▶ Supplied records
'''

-- ==== Sys2Proof/Machine/Clock.lean ====
section
/-! DEFINITION. Time: which internal events are due, and one millisecond's passing.  Step does one or
the other on an empty queue; no command of the table stands for a tick. -/

namespace Sys2Proof.Machine

/-! ### What is due -/

/-- A command that is due, as a list. -/
def ifDue (b : Bool) (c : Instr) : List Instr := if b then [c] else []

/-- The timers of a port that have run out. -/
def portDue (p : Port) (r : PortRec) : List Instr :=
  ifDue (timerDue r.windowTimer) (.windowTimerExpires p) ++
    ifDue (timerDue r.settle) (.settleTimerExpires p) ++
    ifDue (timerDue r.sync) (.syncTimerExpires p) ++
    ifDue (timerDue r.attempt) (.retrainAttemptEnds p) ++
    ifDue (timerDue r.retry) (.downRetryTimerExpires p)

/-- Whether a slot has reached its staleness limit (R26). -/
def slotDue (x : Slot) : Bool := fresh x.quality && decide (x.limit ≤ x.age)

/-- Whether a zone's temperature has reached its stale time (R70). -/
def zoneDue (x : Zone) : Bool := x.vars.temp.isSome && !x.vars.stale && decide (x.entry.staleTime ≤ x.vars.age)

/-- Whether a heater line's on-time has passed before the period's end (R79). -/
def onTimeDue (period elapsed : Nat) (x : Zone) : Bool :=
  x.vars.lineOn && decide (onTime period x.vars.periodDuty ≤ elapsed) &&
    decide (onTime period x.vars.periodDuty < period * 1000)

/-- The events of the heating side that are due. -/
def heatDue (s : State) : List Instr :=
  let period := s.power.entry.period
  ifDue (decide (period * 1000 ≤ s.heat.elapsed)) .heaterPeriodStart ++
    (List.finRange 16).flatMap (fun z =>
      ifDue (zoneDue s.heat.zones[z]) (.zoneStaleExpires z) ++
        ifDue (onTimeDue period s.heat.elapsed s.heat.zones[z]) (.heaterOnTimeEnds z)) ++
    ifDue (timerDue s.power.debounce) .debounceTimerExpires ++
    ifDue (timerDue s.power.recover) .recoverTimerExpires ++
    ifDue (timerDue s.voter.timer) .downDelayExpires

/-- The events of intake, travel, measurement, feed, commands and map that are due. -/
def controlDue (s : State) : List Instr :=
  (List.finRange 9).flatMap (fun i => ifDue (slotDue s.intake.slots[i]) (.slotStalenessExpires i)) ++
    ifDue (timerDue s.travel.park) .parkTimerExpires ++
    ifDue (s.rmu.counting.any fun c => timerDue c.limit) .periodLimitExpires ++
    (if timerDue s.rmu.gate then gateEnds s.marks s.rmu else []) ++
    ifDue (timerDue s.feed.left.vars.starve) (.starveTimerExpires .left) ++
    ifDue (timerDue s.feed.right.vars.starve) (.starveTimerExpires .right) ++
    (List.finRange 7).flatMap (fun t =>
      ifDue (timerDue s.disp.targets[t].vars.ackTimer) (.ackTimerExpires t)) ++
    ifDue (timerDue s.map.window) .assemblyWindowExpires

/-- Whether a port's freed place admits a waiting own frame (R16). -/
def admissionDue (s : State) (p : Port) : Bool :=
  (nextWaiter s p).isSome && placeFree (getPort s.bridge p)

/-- Whether the fetch in service can take its next step (R169). -/
def fetchDue (s : State) : Bool :=
  match fetchReady s with
  | some (_, f) => decide (f.last < f.next) || fetchYields s || canRead s.archive f
  | none => false

/-- Whether the control reset is due: the reply to RESET_CONTROL has left (R175). -/
def resetDue (m : Mgmt) : Bool := m.request.any fun r => r.kind == .reset true

/-- Whether the erase timer runs: it stands while the erase is suspended (11.4). -/
def eraseTimed (a : Archive) : Bool :=
  match a.erase with
  | .suspended _ _ => false
  | .idle | .erasing _ _ => true

/-- The events of the archive and the Management Engine that are due.  An erase timer that stands falls due
only when its erase goes on (R165). -/
def recordDue (s : State) : List Instr :=
  ifDue (timerDue s.archive.flush) .flushTimerExpires ++
    ifDue (timerDue s.archive.program) .programTimerExpires ++
    ifDue (eraseTimed s.archive && timerDue s.archive.eraseTimer) .eraseTimerExpires ++
    ifDue (canTake s.archive s.map.queue) .recordTaken ++
    ifDue (canProgram s) .programIssued ++
    ifDue (canErase s) .eraseIssued ++
    ifDue (fetchDue s) .fetchRecordRead ++
    ifDue (timerDue s.mgmt.second) .jobClockAdvance

/-- Every internal event that is due, in the model's order.  A frame being sent ends before the next
millisecond passes, since the longest takes 98 µs (1.1).  DESIGN CHOICE, log entries 3 and 13. -/
def dueEvents (s : State) : List Instr :=
  ifDue (resetDue s.mgmt) .controlReset ++
    ifDue (admissionDue s .A) (.waitingFrameAdmitted .A) ++
    ifDue (admissionDue s .B) (.waitingFrameAdmitted .B) ++
    ifDue s.bridge.portA.sending.isSome (.frameSendEnds .A) ++
    ifDue s.bridge.portB.sending.isSome (.frameSendEnds .B) ++
    portDue .A s.bridge.portA ++ portDue .B s.bridge.portB ++ controlDue s ++ heatDue s ++ recordDue s

/-! ### One millisecond -/

/-- A port. -/
def tickPort (r : PortRec) : PortRec :=
  { r with
    windowTimer := tickTimer r.windowTimer
    attempt := tickTimer r.attempt
    sync := tickTimer r.sync
    retry := tickTimer r.retry
    settle := tickTimer r.settle }

/-- A slot: an EMPTY slot does not age, and a STALE one ages on, to 65535 (R26). -/
def tickSlot (x : Slot) : Slot := if x.quality = .empty then x else { x with age := satInc x.age }

/-- A zone: the age runs while there is a temperature, stale or not, to 65535 (R67, R70).  That it stays at 0 until
the first refresh, where there is none and the source is not NONE, is DESIGN CHOICE, log entry 88. -/
def tickZone (x : Zone) : Zone :=
  if x.vars.temp.isSome then { x with vars := { x.vars with age := satInc x.vars.age } } else x

/-- A feed side. -/
def tickFeed (x : FeedSide) : FeedSide :=
  { x with vars := { x.vars with starve := tickTimer x.vars.starve } }

/-- A target. -/
def tickTarget (x : Target) : Target := { x with vars := { x.vars with ackTimer := tickTimer x.vars.ackTimer } }

/-- The archive. -/
def tickArchive (a : Archive) : Archive :=
  { a with
    flush := tickTimer a.flush
    program := tickTimer a.program
    eraseTimer := if eraseTimed a then tickTimer a.eraseTimer else a.eraseTimer }

/-- The running count. -/
def tickCounting (c : Counting) : Counting := { c with limit := tickTimer c.limit }

/-- One millisecond passes: every timer and every age moves, and nothing else. -/
def tick (s : State) : State :=
  { s with
    bridge := { s.bridge with portA := tickPort s.bridge.portA, portB := tickPort s.bridge.portB }
    intake := { s.intake with slots := s.intake.slots.map tickSlot }
    travel := { s.travel with park := tickTimer s.travel.park }
    rmu := { s.rmu with
      counting := s.rmu.counting.map tickCounting
      gate := tickTimer s.rmu.gate }
    heat := { s.heat with zones := s.heat.zones.map tickZone, elapsed := s.heat.elapsed + 1 }
    power := { s.power with
      debounce := tickTimer s.power.debounce
      recover := tickTimer s.power.recover }
    voter := { s.voter with timer := tickTimer s.voter.timer }
    feed := { s.feed with left := tickFeed s.feed.left, right := tickFeed s.feed.right }
    disp := { s.disp with targets := s.disp.targets.map tickTarget }
    map := { s.map with window := tickTimer s.map.window }
    archive := tickArchive s.archive
    mgmt := { s.mgmt with second := tickTimer s.mgmt.second } }

/-- What the hub does while no command waits: an internal event that is due becomes the next command,
or else a millisecond passes.  DESIGN CHOICE, log entry 2. -/
def idle (s : State) : State :=
  match dueEvents s with
  | c :: _ => { s with pending := [c] }
  | [] => tick s

end Sys2Proof.Machine
end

'''

Could you reproduce every entry above exactly as written?

▶ Written response
-- ==== Sys2Proof/Machine/Clock.lean ====
section
/-! DEFINITION. Time: which internal events are due, and one millisecond's passing.  Step does one or
the other on an empty queue; no command of the table stands for a tick. -/

namespace Sys2Proof.Machine

/-! ### What is due -/

/-- A command that is due, as a list. -/
def ifDue (b : Bool) (c : Instr) : List Instr := if b then [c] else []

/-- The timers of a port that have run out. -/
def portDue (p : Port) (r : PortRec) : List Instr :=
  ifDue (timerDue r.windowTimer) (.windowTimerExpires p) ++
    ifDue (timerDue r.settle) (.settleTimerExpires p) ++
    ifDue (timerDue r.sync) (.syncTimerExpires p) ++
    ifDue (timerDue r.attempt) (.retrainAttemptEnds p) ++
    ifDue (timerDue r.retry) (.downRetryTimerExpires p)

/-- Whether a slot has reached its staleness limit (R26). -/
def slotDue (x : Slot) : Bool := fresh x.quality && decide (x.limit ≤ x.age)

/-- Whether a zone's temperature has reached its stale time (R70). -/
def zoneDue (x : Zone) : Bool := x.vars.temp.isSome && !x.vars.stale && decide (x.entry.staleTime ≤ x.vars.age)

/-- Whether a heater line's on-time has passed before the period's end (R79). -/
def onTimeDue (period elapsed : Nat) (x : Zone) : Bool :=
  x.vars.lineOn && decide (onTime period x.vars.periodDuty ≤ elapsed) &&
    decide (onTime period x.vars.periodDuty < period * 1000)

/-- The events of the heating side that are due. -/
def heatDue (s : State) : List Instr :=
  let period := s.power.entry.period
  ifDue (decide (period * 1000 ≤ s.heat.elapsed)) .heaterPeriodStart ++
    (List.finRange 16).flatMap (fun z =>
      ifDue (zoneDue s.heat.zones[z]) (.zoneStaleExpires z) ++
        ifDue (onTimeDue period s.heat.elapsed s.heat.zones[z]) (.heaterOnTimeEnds z)) ++
    ifDue (timerDue s.power.debounce) .debounceTimerExpires ++
    ifDue (timerDue s.power.recover) .recoverTimerExpires ++
    ifDue (timerDue s.voter.timer) .downDelayExpires

/-- The events of intake, travel, measurement, feed, commands and map that are due. -/
def controlDue (s : State) : List Instr :=
  (List.finRange 9).flatMap (fun i => ifDue (slotDue s.intake.slots[i]) (.slotStalenessExpires i)) ++
    ifDue (timerDue s.travel.park) .parkTimerExpires ++
    ifDue (s.rmu.counting.any fun c => timerDue c.limit) .periodLimitExpires ++
    (if timerDue s.rmu.gate then gateEnds s.marks s.rmu else []) ++
    ifDue (timerDue s.feed.left.vars.starve) (.starveTimerExpires .left) ++
    ifDue (timerDue s.feed.right.vars.starve) (.starveTimerExpires .right) ++
    (List.finRange 7).flatMap (fun t =>
      ifDue (timerDue s.disp.targets[t].vars.ackTimer) (.ackTimerExpires t)) ++
    ifDue (timerDue s.map.window) .assemblyWindowExpires

/-- Whether a port's freed place admits a waiting own frame (R16). -/
def admissionDue (s : State) (p : Port) : Bool :=
  (nextWaiter s p).isSome && placeFree (getPort s.bridge p)

/-- Whether the fetch in service can take its next step (R169). -/
def fetchDue (s : State) : Bool :=
  match fetchReady s with
  | some (_, f) => decide (f.last < f.next) || fetchYields s || canRead s.archive f
  | none => false

/-- Whether the control reset is due: the reply to RESET_CONTROL has left (R175). -/
def resetDue (m : Mgmt) : Bool := m.request.any fun r => r.kind == .reset true

/-- Whether the erase timer runs: it stands while the erase is suspended (11.4). -/
def eraseTimed (a : Archive) : Bool :=
  match a.erase with
  | .suspended _ _ => false
  | .idle | .erasing _ _ => true

/-- The events of the archive and the Management Engine that are due.  An erase timer that stands falls due
only when its erase goes on (R165). -/
def recordDue (s : State) : List Instr :=
  ifDue (timerDue s.archive.flush) .flushTimerExpires ++
    ifDue (timerDue s.archive.program) .programTimerExpires ++
    ifDue (eraseTimed s.archive && timerDue s.archive.eraseTimer) .eraseTimerExpires ++
    ifDue (canTake s.archive s.map.queue) .recordTaken ++
    ifDue (canProgram s) .programIssued ++
    ifDue (canErase s) .eraseIssued ++
    ifDue (fetchDue s) .fetchRecordRead ++
    ifDue (timerDue s.mgmt.second) .jobClockAdvance

/-- Every internal event that is due, in the model's order.  A frame being sent ends before the next
millisecond passes, since the longest takes 98 µs (1.1).  DESIGN CHOICE, log entries 3 and 13. -/
def dueEvents (s : State) : List Instr :=
  ifDue (resetDue s.mgmt) .controlReset ++
    ifDue (admissionDue s .A) (.waitingFrameAdmitted .A) ++
    ifDue (admissionDue s .B) (.waitingFrameAdmitted .B) ++
    ifDue s.bridge.portA.sending.isSome (.frameSendEnds .A) ++
    ifDue s.bridge.portB.sending.isSome (.frameSendEnds .B) ++
    portDue .A s.bridge.portA ++ portDue .B s.bridge.portB ++ controlDue s ++ heatDue s ++ recordDue s

/-! ### One millisecond -/

/-- A port. -/
def tickPort (r : PortRec) : PortRec :=
  { r with
    windowTimer := tickTimer r.windowTimer
    attempt := tickTimer r.attempt
    sync := tickTimer r.sync
    retry := tickTimer r.retry
    settle := tickTimer r.settle }

/-- A slot: an EMPTY slot does not age, and a STALE one ages on, to 65535 (R26). -/
def tickSlot (x : Slot) : Slot := if x.quality = .empty then x else { x with age := satInc x.age }

/-- A zone: the age runs while there is a temperature, stale or not, to 65535 (R67, R70).  That it stays at 0 until
the first refresh, where there is none and the source is not NONE, is DESIGN CHOICE, log entry 88. -/
def tickZone (x : Zone) : Zone :=
  if x.vars.temp.isSome then { x with vars := { x.vars with age := satInc x.vars.age } } else x

/-- A feed side. -/
def tickFeed (x : FeedSide) : FeedSide :=
  { x with vars := { x.vars with starve := tickTimer x.vars.starve } }

/-- A target. -/
def tickTarget (x : Target) : Target := { x with vars := { x.vars with ackTimer := tickTimer x.vars.ackTimer } }

/-- The archive. -/
def tickArchive (a : Archive) : Archive :=
  { a with
    flush := tickTimer a.flush
    program := tickTimer a.program
    eraseTimer := if eraseTimed a then tickTimer a.eraseTimer else a.eraseTimer }

/-- The running count. -/
def tickCounting (c : Counting) : Counting := { c with limit := tickTimer c.limit }

/-- One millisecond passes: every timer and every age moves, and nothing else. -/
def tick (s : State) : State :=
  { s with
    bridge := { s.bridge with portA := tickPort s.bridge.portA, portB := tickPort s.bridge.portB }
    intake := { s.intake with slots := s.intake.slots.map tickSlot }
    travel := { s.travel with park := tickTimer s.travel.park }
    rmu := { s.rmu with
      counting := s.rmu.counting.map tickCounting
      gate := tickTimer s.rmu.gate }
    heat := { s.heat with zones := s.heat.zones.map tickZone, elapsed := s.heat.elapsed + 1 }
    power := { s.power with
      debounce := tickTimer s.power.debounce
      recover := tickTimer s.power.recover }
    voter := { s.voter with timer := tickTimer s.voter.timer }
    feed := { s.feed with left := tickFeed s.feed.left, right := tickFeed s.feed.right }
    disp := { s.disp with targets := s.disp.targets.map tickTarget }
    map := { s.map with window := tickTimer s.map.window }
    archive := tickArchive s.archive
    mgmt := { s.mgmt with second := tickTimer s.mgmt.second } }

/-- What the hub does while no command waits: an internal event that is due becomes the next command,
or else a millisecond passes.  DESIGN CHOICE, log entry 2. -/
def idle (s : State) : State :=
  match dueEvents s with
  | c :: _ => { s with pending := [c] }
  | [] => tick s

end Sys2Proof.Machine
end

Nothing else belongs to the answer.